Career NFL statistics
- Games played: 12
- Tackles: 10
- Stats at Pro Football Reference

= Brock Williams =

American football player (born 1979)

Brock Williams (born August 11, 1979) is an American former professional football player who was a cornerback in the National Football League (NFL). He was selected by the New England Patriots in the third round of the 2001 NFL draft. Later, he won Super Bowl XXXVI with the team. He played college football for the Notre Dame Fighting Irish.

Williams was also a member of the Oakland Raiders and Chicago Bears.

==Early life==
Williams was born on August 11, 1979, in Hammond, Louisiana. He was one of five children and his brother John Williams, Jr. played at Southern.

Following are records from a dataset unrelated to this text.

-- ==== Sys2Proof/Laws/KeepsLkRuns.lean ====
section
/-! SUPPORT. What the operations of Machine/LkRuns.lean protect. -/

namespace Sys2Proof.Machine

set_option linter.all false

variable {I : Prot → Prop}

/-- A step of a run keeps what its state keeps. -/
def RunStep.Keeps (I : Prot → Prop) (r : RunStep) : Prop :=
  match r with
  | .went t => Holds I t
  | .fail t _ => Holds I t
  | _ => True

theorem RunStep.keeps_idle : RunStep.Keeps I .idle := trivial
theorem RunStep.keeps_wait : RunStep.Keeps I .wait := trivial
theorem RunStep.keeps_went {t : State} (h : Holds I t) : RunStep.Keeps I (.went t) := h
theorem RunStep.keeps_fail {t : State} {c : Nat} (h : Holds I t) : RunStep.Keeps I (.fail t c) := h
theorem RunStep.keeps_ite {c : Prop} [Decidable c] {a b : RunStep} (ha : c → RunStep.Keeps I a) (hb : ¬c → RunStep.Keeps I b) :
    RunStep.Keeps I (if c then a else b) := by split; exact ha ‹_›; exact hb ‹_›

@[simp] theorem State.modRun_keeps (H : Closed I) {s : State} {o : Nat} {f : Run → Run} (h0 : Holds I s) : Holds I (State.modRun s o f) := by
  unfold State.modRun
  exact holds_mk h0 rfl rfl rfl rfl rfl rfl

@[simp] theorem State.runEnd_keeps (H : Closed I) {s : State} {o st : Nat} (h0 : Holds I s) : Holds I (State.runEnd s o st) := by
  unfold State.runEnd
  extract_lets +onlyGivenNames -merge -useContext a20 a21
  have h22 : Holds I a21 := (State.odBump_keeps H (State.modRun_keeps H h0))
  try clear_value a21
  exact (State.signal_keeps H h22)

@[simp] theorem State.runFail_keeps (H : Closed I) {s : State} {o st : Nat} (h0 : Holds I s) : Holds I (State.runFail s o st) := by
  unfold State.runFail
  refine iteInduction (motive := fun r => Holds I r) (fun _ => ?_) (fun _ => ?_)
  · exact h0
  · extract_lets +onlyGivenNames -merge -useContext a20 a21 a22
    try clear_value a21
    have h23 : Holds I a22 := by
      unfold a22
      refine State.each_keeps H h0 ?_
      · intro _ _ h24
        exact (State.modPeer_keeps H h24)
    try clear_value a22
    extract_lets +onlyGivenNames -merge -useContext a25
    have h26 : Holds I a25 := by
      unfold a25
      refine State.each_keeps H h23 ?_
      · intro _ _ h27
        exact (State.lkSend_keeps H h27)
    try clear_value a25
    exact (State.runEnd_keeps H h26)

@[simp] theorem State.runAbort_keeps (H : Closed I) {s : State} {o : Nat} (h0 : Holds I s) : Holds I (State.runAbort s o) := by
  unfold State.runAbort
  refine iteInduction (motive := fun r => Holds I r) (fun _ => ?_) (fun _ => ?_)
  · exact (State.runEnd_keeps H h0)
  · exact h0

@[simp] theorem State.opClear_keeps (H : Closed I) {s : State} {o : Nat} (h0 : Holds I s) : Holds I (State.opClear s o) := by
  unfold State.opClear
  extract_lets +onlyGivenNames -merge -useContext a20
  have h21 : Holds I a20 := (State.runAbort_keeps H h0)
  try clear_value a20
  exact holds_mk h21 rfl rfl rfl rfl rfl rfl

@[simp] theorem State.groupClear_keeps (H : Closed I) {s : State} {g : Nat} (h0 : Holds I s) : Holds I (State.groupClear s g) := by
  unfold State.groupClear
  extract_lets +onlyGivenNames -merge -useContext a20
  have h21 : Holds I a20 := by
    unfold a20
    refine State.each_keeps H h0 ?_
    · intro _ _ h22
      exact (State.opClear_keeps H h22)
  try clear_value a20
  refine State.plansOff_keeps H ?_
  · exact holds_mk h21 rfl rfl rfl rfl rfl rfl

@[simp] theorem State.ctxGroupsClear_keeps (H : Closed I) {s : State} {c : Nat} (h0 : Holds I s) : Holds I (State.ctxGroupsClear s c) := by
  unfold State.ctxGroupsClear
  refine State.each_keeps H (State.plansOff_keeps H h0) ?_
  · intro _ _ h20
    exact (State.groupClear_keeps H h20)

@[simp] theorem State.lkRead_keeps (H : Closed I) {s : State} {v : OpView} {kind a n : Nat} (h0 : Holds I s) : Holds I (State.lkRead s v kind a n).st := by
  unfold State.lkRead
  refine iteInduction (motive := fun (r : VaRes) => Holds I r.st) (fun _ => ?_) (fun _ => ?_)
  · exact (State.hubRead_keeps H h0)
  · exact (State.ipaRead_keeps H h0)

@[simp] theorem State.lkFault_keeps (H : Closed I) {s : State} {v : OpView} {x : XFault} (h0 : Holds I s) : Holds I (State.lkFault s v x) := by
  unfold State.lkFault
  exact (State.quietRecord_keeps H h0)

@[simp] theorem State.sendPiece_keeps (H : Closed I) {v : OpView} {node run kind src dst : Nat} {r : SendRes} {p : Nat × Nat} (h6 : Holds I (r).st) : Holds I (State.sendPiece v node run kind src dst r p).st := by
  unfold State.sendPiece
  refine iteInduction (motive := fun (r : SendRes) => Holds I r.st) (fun _ => ?_) (fun _ => ?_)
  · exact h6
  · extract_lets +onlyGivenNames -merge -useContext a20
    have h21 : Holds I a20.st := (State.lkRead_keeps H h6)
    try clear_value a20
    refine iteInduction (motive := fun (r : SendRes) => Holds I r.st) (fun _ => ?_) (fun _ => ?_)
    · exact h6
    · split
      · exact (State.lkFault_keeps H h21)
      · extract_lets +onlyGivenNames -merge -useContext a22 a23
        try clear_value a22
        split
        · refine iteInduction (motive := fun (r : SendRes) => Holds I r.st) (fun _ => ?_) (fun _ => ?_)
          · exact h21
          · exact (State.lkSend_keeps H h21)
        · exact (State.lkSend_keeps H h21)

@[simp] theorem State.sendRange_keeps (H : Closed I) {s : State} {v : OpView} {rank run kind src dst n : Nat} (h0 : Holds I s) : Holds I (State.sendRange s v rank run kind src dst n).st := by
  unfold State.sendRange
  extract_lets +onlyGivenNames -merge -useContext a20
  try clear_value a20
  refine iteInduction (motive := fun (r : SendRes) => Holds I r.st) (fun _ => ?_) (fun _ => ?_)
  · exact h0
  · refine holds_foldl_of (fun (r : SendRes) => r.st) ?_ ?_
    · exact h0
    · intro _ _ h21
      exact State.sendPiece_keeps H h21

@[simp] theorem State.sendBytes_keeps (H : Closed I) {s : State} {v : OpView} {rank run dst : Nat} {bs : List Byte} (h0 : Holds I s) : Holds I (State.sendBytes s v rank run dst bs).st := by
  unfold State.sendBytes
  extract_lets +onlyGivenNames -merge -useContext a20
  try clear_value a20
  refine iteInduction (motive := fun (r : SendRes) => Holds I r.st) (fun _ => ?_) (fun _ => ?_)
  · exact h0
  · refine State.each_keeps H h0 ?_
    · intro _ _ h21
      exact (State.lkSend_keeps H h21)

@[simp] theorem State.combined_keeps (H : Closed I) {s : State} {n : Nat} (h0 : Holds I s) : Holds I (State.combined s n) := by
  unfold State.combined
  exact holds_mk h0 rfl rfl rfl rfl rfl rfl

@[simp] theorem State.gatherOne_keeps (H : Closed I) {v : OpView} {n : Nat} {r : GatherRes} {x : Nat × Nat} (h2 : Holds I (r).st) : Holds I (State.gatherOne v n r x).st := by
  unfold State.gatherOne
  refine iteInduction (motive := fun (r : GatherRes) => Holds I r.st) (fun _ => ?_) (fun _ => ?_)
  · exact h2
  · extract_lets +onlyGivenNames -merge -useContext a20
    have h21 : Holds I a20.st := (State.lkRead_keeps H h2)
    try clear_value a20
    refine iteInduction (motive := fun (r : GatherRes) => Holds I r.st) (fun _ => ?_) (fun _ => ?_)
    · exact h2
    · split
      · exact (State.lkFault_keeps H h21)
      · split
        · exact h21
        · refine iteInduction (motive := fun (r : GatherRes) => Holds I r.st) (fun _ => ?_) (fun _ => ?_)
          · exact h21
          · refine State.each_keeps H h21 ?_
            · intro _ _ h22
              exact (State.poisonRecord_keeps H h22)

@[simp] theorem State.lkWrite_keeps (H : Closed I) {s : State} {v : OpView} {ipa : Nat} {bs : List Byte} (h0 : Holds I s) : Holds I (State.lkWrite s v ipa bs).st := by
  unfold State.lkWrite
  extract_lets +onlyGivenNames -merge -useContext a20
  have h21 : Holds I a20.st := (State.ipaWriteMem_keeps H h0)
  try clear_value a20
  refine iteInduction (motive := fun (r : SendRes) => Holds I r.st) (fun _ => ?_) (fun _ => ?_)
  · exact h0
  · split
    · exact (State.lkFault_keeps H h21)
    · exact h21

Williams attended Hammond High School where as a junior he recorded 55 tackles and five interceptions in 1995. As a senior in 1997 he had 102 tackles and 15 pass deflections. He was named to the Super Southern 100 by the Atlanta Journal-Constitution and a third-team pick on the All-South team by Fox Sports South. The coaches in the Louisiana area also chose Williams as district MVP after he played running back, cornerback and returned kicks.

==College career==
Williams attended the University of Notre Dame and majored in sociology. As a freshman in 1997, he played in eight games making 97 appearances on special teams. For the first time in his college career he played cornerback against Pittsburgh. He broke into the starting lineup against Purdue in week four and played in all 12 of the Irish's games. He had eight tackles against Stanford, six against Boston College and seven against LSU. After not playing in 1999 as a junior, he was named the Irish's starting left cornerback in 2000. He led defenders in playing time during 2000 and played in all 13 games which included the Tostitos Fiesta Bowl game against Oregon State. Williams made three tackles against Texas A&M, eight tackles against Michigan State and had seven tackles against Stanford, a game in which he recorded his first sack.

==Professional career==
===New England Patriots===
Williams was drafted by the New England Patriots in the third round of the 2001 NFL draft. As a rookie, Williams tore his anterior cruciate ligament and was placed on injured reserve after being active for only one game but not playing. In 2002, Williams was hampered by an ankle injury throughout the offseason and was eventually released on September 1, 2002. On September 3, 2002, Williams was re-signed to the Patriots practice squad before being released on October 22.

===Oakland Raiders (first stint)===
On October 24, 2002, Williams was signed to the Oakland Raiders practice squad. But after suffering a knee injury, Williams was released from the practice squad on November 19. He was re-signed by the Raiders during the 2003 offseason. On August 28, 2003, Williams was once again released by the Raiders.

===Chicago Bears===
Shortly after his release, Williams signed with the Chicago Bears. In 2003, he played in 10 games for the Bears. Williams was released on August 26, 2004.

===Oakland Raiders (second stint)===
Williams was re-signed by the Oakland Raiders on October 20, 2004. He was waived on October 27. He was re-signed to the Raiders active roster on December 21, 2004. After spending the 2005 offseason, Williams was released at the end of training camp on August 29, 2005.

==Post-football==
Williams pawned his Super Bowl ring for $2,600 at the Gold & Silver Pawn Shop that is now featured on the TV series Pawn Stars and never picked it back up. Williams was offered $15,000 to sell the ring but declined. It is listed for sale at the pawn shop for $100,000.